Обычные этапы взросления и познания в повести неузнаваемы — настолько жестко они вписаны в сюжет борьбы героя с миром за свою душу. Судя по вскользь перечисленным занятиям героя, у него идет стандартно-молодежная внешняя жизнь, но настоящими событиями в повести становятся этапы внутренней, духовной жизни Давида, занятого мироборчеством и миростроительством. Слово “мир” — ключевое в повести. Даже потенциального друга Давид обозначает как своего “сомирянина”. Динамика внутреннего мира героя выталкивает его из младенческого всевластия на территории снов — той самой, где сорокой прыгала бабушка Лизавета, — в подростковое бесправие в “большом” мире общества. В какой-то момент Давид отказывается выходить из комнаты и наркотически окунается в музыку (знакома картина, дорогие родители?) — но мама и папа отключают магнитофон — “в этот момент я превратился в точку”. Органично, что именно этот момент абсолютного заполнения миром всего в герое становится толчком, расширяющим отчаявшуюся “точку” до мира-в-себе. Давид обретает мир в самом себе и его-то противопоставляет миру внешнему. Он постигает истинный смысл творчества — возвращение и выражение “моего древнего подлинного мира”, мира снов и безграничных возможностей. А его решение, принятое после драки с подростками, — после школы пойти в педагогический институт — выглядит как решимость воздействовать на окружающую действительность, включить “большой” мир в сферу влияния своей внутренней вселенной.
Рассказы подтверждают обозначившуюся в повести индивидуальность автора: интеллектуализированная и в то же время образная речь, романтический герой, абсурдный, но теплый юмор. Из пяти рассказов наиболее зрелы и готовы к самому придирчивому чтению “Система и элементы” и “Женя и Воннегут”.
Игорь Сахновский. Счастливцы и безумцы. Повесть и рассказы. М., “Вагриус”, 2005, 352 стр.

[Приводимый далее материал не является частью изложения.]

def SoundClass.code : SoundClass → Nat
  | .evacuate => 0 | .alert => 1 | .cue => 2 | .callUrgent => 3 | .callNormal => 4

def FireCondition.code : FireCondition → Nat
  | .normal => 0 | .alerting => 1 | .evacuating => 2 | .silenced => 3

def ZoneState.code : ZoneState → Nat
  | .normal => 0 | .confirming => 1 | .alarm => 2 | .fault => 3

def DetectorState.code : DetectorState → Nat
  | .normal => 0 | .alarm => 1 | .fault => 2

def ProgrammeOutcome.code : ProgrammeOutcome → Nat
  | .complete => 0 | .completeWithFaults => 1 | .aborted => 2 | .abortedByFire => 3 | .abortedByReset => 4

def CallClass.code : CallClass → Nat
  | .normal => 0 | .urgent => 1 | .sweep => 2 | .warden => 3

def CallPhase.code : CallPhase → Nat
  | .unassigned => 0 | .queued => 1 | .deferred => 2 | .sounding => 3 | .awaitingAck => 4

def CallReason.code : CallReason → Nat
  | .answered => 0 | .confirmed => 1 | .cancelled => 2 | .flushed => 3 | .withdrawn => 4 | .stationLost => 5
  | .abandoned => 6 | .displaced => 7

def CallRefusal.code : CallRefusal → Nat
  | .alreadyOpen => 0 | .unused => 1 | .floorClosed => 2 | .noDutyList => 3 | .listFull => 4

def CuePhase.code : CuePhase → Nat
  | .idle => 0 | .waiting => 1 | .reserved => 2 | .sounding => 3 | .retrying => 4

def SkipReason.code : SkipReason → Nat
  | .listFull => 0 | .horizon => 1 | .cut => 2

def NodeKind.code : NodeKind → Nat
  | .shutter => 0 | .station => 1 | .detector => 2

def NodeState.code : NodeState → Nat
  | .absent => 0 | .present => 1 | .lost => 2

def Lamp.code : Lamp → Nat
  | .off => 0 | .steady => 1 | .flash => 2

/-- The reason codes of section 12.7. -/
def Reason.code : Reason → Nat
  | .badForm => 1 | .unknownKind => 2 | .outOfRange => 3 | .wrongState => 4 | .inUse => 5 | .queueFull => 6
  | .fireLock => 7 | .chainMoving => 8 | .notConfigured => 9 | .noClearGap => 10 | .busy => 11

/-- The position state: KNOWN, then UNKNOWN (section 1.2). -/
def knownField (known : Bool) : List Byte := field 1 (if known then 0 else 1)

/-- A list: a count byte followed by its members. -/
def listField {α : Type} (l : List α) (f : α → List Byte) : List Byte := field 1 l.length ++ l.flatMap f

/-- A set of up to 8 or 16 items as a mask. -/
def maskField (width : Nat) (l : List Nat) : List Byte := field width (setMask l)

/-- The origin of a sounding: its code of R95's list, then its own fields. -/
def SoundOrigin.bytes : SoundOrigin → List Byte
  | .fire => field 1 0
  | .scheduled cue => field 1 1 ++ field 1 cue
  | .programme step => field 1 2 ++ field 1 step.code
  | .sound tag => field 1 3 ++ field 1 tag
  | .call number team => field 1 4 ++ field 2 number ++ field 1 team

/-- The origin of a call: station, button and floor, the ones that do not apply absent. -/
def CallOrigin.bytes : CallOrigin → List Byte
  | .button st b => field 1 st ++ field 1 b ++ field? 1 none
  | .floor f => field? 1 none ++ field? 1 none ++ field 1 f

def occurrenceField (o : Option Occurrence) : List Byte := field? 1 (o.map (·.day)) ++ field? 3 (o.map (·.time))

/-! ### Orders (section 12.7, kind codes; fields in the order of their rules) -/

/-- The kind code of an order. -/
def Order.kind : Order → Nat
  | .readStatus => 0x01
  | .commitConfiguration => 0x02
  | .serviceReset => 0x03
  | .runChain => 0x10
  | .stopChain _ => 0x11
  | .haltChain => 0x12
  | .homeChain => 0x13
  | .resetChainTrip => 0x14
  | .setChainGeometry _ => 0x15
  | .setLanding _ _ => 0x16
  | .setChainTiming _ => 0x17
  | .readClearance _ => 0x18
  | .dropShutter _ => 0x20
  | .forceDrop _ => 0x21
  | .raiseShutter _ => 0x22
  | .clearShutterFault _ => 0x23
  | .setShutter _ _ => 0x24
  | .readShutter _ => 0x25
  | .setSupplyGroup _ _ _ => 0x28
  | .readSupply _ => 0x29
  | .setFloorState _ _ => 0x2C
  | .setFloor _ _ _ _ => 0x2D
  | .readFloor _ _ => 0x2E
  | .setPattern _ _ => 0x30
  | .sound _ _ _ => 0x31
  | .readSounder _ => 0x32
  | .placeCall _ _ => 0x38
  | .cancelCall _ => 0x39
  | .setStation _ _ => 0x3A
  | .loadDutyList _ _ _ => 0x3B
  | .setTeam _ _ => 0x3C
  | .setStaff _ _ => 0x3D
  | .setDuty _ _ => 0x3E
  | .setCallTiming _ => 0x3F
  | .readCalls _ => 0x40
  | .setTime _ _ => 0x48
  | .setCue _ _ => 0x49
  | .readClock _ => 0x4A
  | .startClosing => 0x50
  | .startOpening => 0x51
  | .skipFloor => 0x52
  | .abortProgramme => 0x53
  | .setProgramme _ => 0x54
  | .readProgramme => 0x55
  | .acknowledgeFire => 0x58
  | .silence => 0x59
  | .resetFire => 0x5A
  | .setFireZone _ _ => 0x5B
  | .setDetectorInput _ _ => 0x5C
  | .setFireResponse _ => 0x5D
  | .readFire _ => 0x5E
  | .setNode _ _ => 0x60
  | .readNode _ => 0x61

/-- The kind is a request kind of the kind code table. -/
def requestKind (k : Nat) : Bool :=
  inRange 0x01 0x03 k || inRange 0x10 0x18 k || inRange 0x20 0x25 k || inRange 0x28 0x29 k || inRange 0x2C 0x2E k ||
    inRange 0x30 0x32 k || inRange 0x38 0x40 k || inRange 0x48 0x4A k || inRange 0x50 0x55 k || inRange 0x58 0x5E k ||
    inRange 0x60 0x61 k

/-- The configuration orders (R188). -/
def Order.configures : Order → Bool
  | .setChainGeometry _ | .setLanding _ _ | .setChainTiming _ | .setShutter _ _ | .setSupplyGroup _ _ _ | .setFloor _ _ _ _
  | .setPattern _ _ | .setStation _ _ | .loadDutyList _ _ _ | .setTeam _ _ | .setStaff _ _ | .setDuty _ _
  | .setCallTiming _ | .setCue _ _ | .setProgramme _ | .setFireZone _ _ | .setDetectorInput _ _ | .setFireResponse _
  | .setNode _ _ => true
  | _ => false

/-- The numbers of fields of the widths given, one after another. -/
def fields : List (Nat × Nat) → List Byte
  | [] => []
  | (w, v) :: l => field w v ++ fields l

/-- The fields of an order's body, each with its width. The fields of an absent record are all ones. A part number stands
last, in READ FLOOR after the floor (R184; log entry 18). -/
def Order.layout : Order → List (Nat × Nat)
  | .stopChain m => [(2, m)]
  | .setChainGeometry g =>
    [(1, g.cars), (2, g.pitch), (2, g.tagReader), (1, g.indexTolerance), (1, g.tagTolerance), (1, g.group)]
  | .setLanding n (some f) => [(1, n), (1, 1), (1, f.floor), (1, f.side), (2, f.position)]
  | .setLanding n none => [(1, n), (1, 0), (1, 255), (1, 255), (2, 65535)]
  | .setChainTiming t =>
    [(2, t.stallLimit), (2, t.overspeedLimit), (2, t.acceptance), (1, t.margin), (1, t.creepStop), (1, t.drift),
      (1, t.decel), (1, t.runup), (2, t.homing), (1, t.brakeDelay)]
  | .dropShutter n => [(1, n)]
  | .forceDrop n => [(1, n)]
  | .raiseShutter n => [(1, n)]
  | .clearShutterFault n => [(1, n)]
  | .setShutter n (some f) =>
    [(1, n), (1, 1), (1, f.floor), (1, f.kind), (1, f.landing), (1, f.node), (1, f.slot), (1, f.group),
      (1, f.warning), (1, f.descent), (2, f.raise)]
  | .setShutter n none =>
    [(1, n), (1, 0), (1, 255), (1, 255), (1, 255), (1, 255), (1, 255), (1, 255), (1, 255), (1, 255), (2, 65535)]
  | .readShutter n => [(1, n)]
  | .setSupplyGroup g c t => [(1, g), (1, c), (1, t)]
  | .readSupply p => [(1, p)]
  | .setFloorState f c => [(1, f), (1, c)]
  | .setFloor f z a b => [(1, f), (1, z), (1, a), (1, b)]
  | .readFloor f p => [(1, f), (1, p)]
  | .setPattern n l => [(1, n), (1, l.length)] ++ l.flatMap fun e => [(1, e.kind), (1, e.tone), (1, e.length)]
  | .sound p z r => [(1, p), (1, z), (1, r)]
  | .readSounder p => [(1, p)]
  | .placeCall st b => [(1, st), (1, b)]
  | .cancelCall n => [(2, n)]
  | .setStation n (some f) =>
    [(1, n), (1, 1), (1, f.node), (1, f.floor), (1, f.button0), (1, f.button1), (1, f.button2), (1, f.button3)]
  | .setStation n none =>
    [(1, n), (1, 0), (1, 255), (1, 255), (1, 255), (1, 255), (1, 255), (1, 255)]
  | .loadDutyList t s l => [(1, t), (1, s), (1, l.length)] ++ l.flatMap fun e => [(1, e)]
  | .setTeam t p => [(1, t), (1, p)]
  | .setStaff m p => [(1, m), (1, p)]
  | .setDuty m on => [(1, m), (1, if on then 1 else 0)]
  | .setCallTiming f => [(1, f.repeats), (1, f.rounds), (2, f.interval), (1, f.escalations)]
  | .readCalls p => [(1, p)]
  | .setTime t d => [(3, t), (1, d)]
  | .setCue n f =>
    [(1, n), (1, if f.enabled then 1 else 0), (3, f.time), (1, f.days), (1, f.pattern), (1, f.zones),
      (1, f.repeats), (1, f.retryInterval), (1, f.retryLimit)]
  | .readClock p => [(1, p)]
  | .setProgramme f =>
    [(1, f.street), (1, f.firstPattern), (1, f.secondPattern), (1, f.finalPattern), (1, f.openingPattern),
      (2, f.gap1), (2, f.gap2), (2, f.finalGap), (2, f.sweepRound), (2, f.sweepTimeout), (1, f.dwell)]
  | .setFireZone z f => [(1, z), (1, f)]
  | .setDetectorInput n (some f) => [(1, n), (1, 1), (1, f.node), (1, f.slot), (1, f.zone), (1, f.kind)]
  | .setDetectorInput n none => [(1, n), (1, 0), (1, 255), (1, 255), (1, 255), (1, 255)]
  | .setFireResponse f => [(1, f.evacuate), (1, f.alert), (1, f.confirm), (2, f.delay), (2, f.acknowledge)]
  | .readFire p => [(1, p)]
  | .setNode a k => [(1, a), (1, k)]
  | .readNode a => [(1, a)]
  | .readClearance p => [(1, p)]
  | .readStatus | .commitConfiguration | .serviceReset | .runChain | .haltChain | .homeChain | .resetChainTrip
  | .startClosing | .startOpening | .skipFloor | .abortProgramme | .readProgramme | .acknowledgeFire | .silence
  | .resetFire => []

/-- The body of an order. -/
def Order.body (o : Order) : List Byte := fields o.layout

/-- The number some bytes spell, high byte first. -/
def number (l : List Byte) : Nat := l.foldl (fun v b => v * 256 + b.toNat) 0

/-- The numbers of a body that is exactly fields of the widths given. -/
def numbers : List Nat → List Byte → Option (List Nat)
  | [], [] => some []
  | [], _ :: _ => none
  | w :: ws, l => if w ≤ l.length then (numbers ws (l.drop w)).map (number (l.take w) :: ·) else none

/-- A presence byte: 0 absent, 1 present, else no code of the list (R184). -/
def presence {α : Type} (p : Nat) (a : α) : Option (Option α) :=
  if p = 0 then some none else if p = 1 then some (some a) else none

/-- A flag: 0 clear, 1 set, else no code of the list. -/
def flagOf (p : Nat) : Option Bool := if p = 0 then some false else if p = 1 then some true else none

/-- The elements of a SET PATTERN, three numbers each. -/
def elementsOf : List Nat → List ElementFields
  | k :: t :: n :: l => { kind := k, tone := t, length := n } :: elementsOf l
  | _ => []

/-- Bodies with a count: the elements of a pattern. -/
def parsePattern (body : List Byte) : Option Order :=
  match body with
  | n :: c :: rest =>
    (numbers (List.replicate (3 * c.toNat) 1) rest).map fun l => .setPattern n.toNat (elementsOf l)
  | _ => none

/-- Bodies with a count: the entries of a duty list. -/
def parseDutyList (body : List Byte) : Option Order :=
  match body with
  | t :: s :: c :: rest => (numbers (List.replicate c.toNat 1) rest).map fun l => .loadDutyList t.toNat s.toNat l
  | _ => none

/-- Orders to the link, the chain supervisor and the clearance calculator. -/
def parseChain (kind : Nat) (body : List Byte) : Option Order :=
  if kind = 0x01 then (numbers [] body).map fun _ => .readStatus
  else if kind = 0x02 then (numbers [] body).map fun _ => .commitConfiguration
  else if kind = 0x03 then (numbers [] body).map fun _ => .serviceReset
  else if kind = 0x10 then (numbers [] body).map fun _ => .runChain
  else if kind = 0x11 then
    match numbers [2] body with
    | some [m] => some (.stopChain m)
    | _ => none
  else if kind = 0x12 then (numbers [] body).map fun _ => .haltChain
  else if kind = 0x13 then (numbers [] body).map fun _ => .homeChain
  else if kind = 0x14 then (numbers [] body).map fun _ => .resetChainTrip
  else if kind = 0x15 then
    match numbers [1, 2, 2, 1, 1, 1] body with
    | some [a, b, c, d, e, f] => some (.setChainGeometry ⟨a, b, c, d, e, f⟩)
    | _ => none
  else if kind = 0x16 then
    match numbers [1, 1, 1, 1, 2] body with
    | some [n, p, a, b, c] => (presence p ⟨a, b, c⟩).map fun f => .setLanding n f
    | _ => none
  else if kind = 0x17 then
    match numbers [2, 2, 2, 1, 1, 1, 1, 1, 2, 1] body with
    | some [a, b, c, d, e, f, g, h, i, j] => some (.setChainTiming ⟨a, b, c, d, e, f, g, h, i, j⟩)
    | _ => none
  else if kind = 0x18 then
    match numbers [1] body with
    | some [p] => some (.readClearance p)
    | _ => none
  else none

/-- Orders to the shutter controller, the supply admission unit and the floor table. -/
def parseFloors (kind : Nat) (body : List Byte) : Option Order :=
  if kind = 0x24 then
    match numbers [1, 1, 1, 1, 1, 1, 1, 1, 1, 1, 2] body with
    | some [n, p, a, b, c, d, e, f, g, h, i] => (presence p ⟨a, b, c, d, e, f, g, h, i⟩).map fun f => .setShutter n f
    | _ => none
  else
    match kind, numbers (List.replicate body.length 1) body with
    | 0x20, some [n] => some (.dropShutter n)
    | 0x21, some [n] => some (.forceDrop n)
    | 0x22, some [n] => some (.raiseShutter n)
    | 0x23, some [n] => some (.clearShutterFault n)
    | 0x25, some [n] => some (.readShutter n)
    | 0x28, some [g, c, t] => some (.setSupplyGroup g c t)
    | 0x29, some [p] => some (.readSupply p)
    | 0x2C, some [f, c] => some (.setFloorState f c)
    | 0x2D, some [f, z, a, b] => some (.setFloor f z a b)
    | 0x2E, some [f, p] => some (.readFloor f p)
    | _, _ => none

Книга Сахновского начинается с “темных аллей” . В смысле, со сборника рассказов о любви, в честь которого вся книга и озаглавлена. Современный образчик сборника любовных новелл, конечно, хорошо темперирован под нашу повседневность. Герои переписываются в Интернете, ищут, чем бы прокормить семью, занимаются оккультизмом и водятся с бизнесменами. А сам автор недолго остается верен древнейшему чувству и уже с четвертой новеллы постепенно переводит разговор с вечной любви на насущные темы жизни. И все-таки замысел нового эпического воспевания любви удался.
В книге прежде всего покоряет чистота понимания любви — тонкой материи, прикрывающей органы вечно совокупляющихся бытийных начал. Эта-то прикрытость признаков иньства и янства, эта незамещенность жизни души жизнью органов достойны внимания в наш цинично занимающийся любовью век. Впечатляет умение автора описывать не прелести — а прелесть героинь, саму энергию женской красоты. Показательно, что только убогий отрицательный персонаж осмеливается в этой книге говорить о “качественных грудях” своей любовницы и только нелюбимая, необаятельная героиня плотоядно описана как “сытная продуктовая масса”.
В подборке рассказов прельщает импровизационность, мастерски выполненная имитация спонтанности сюжетных движений. Хроника “Насущные нужды умерших”, основанная на довольно простодушной мистике, примечательна сюжетообразующим замыслом — объясниться в неполовой любви к женщине, дорогой и судьбоносной для героя. А завершающая книгу часть “В тему” похожа на беседу с читателем, которому после столь яркого эмоционального чтения захочется напрямую узнать взгляды автора на любовь, женщин, эротику.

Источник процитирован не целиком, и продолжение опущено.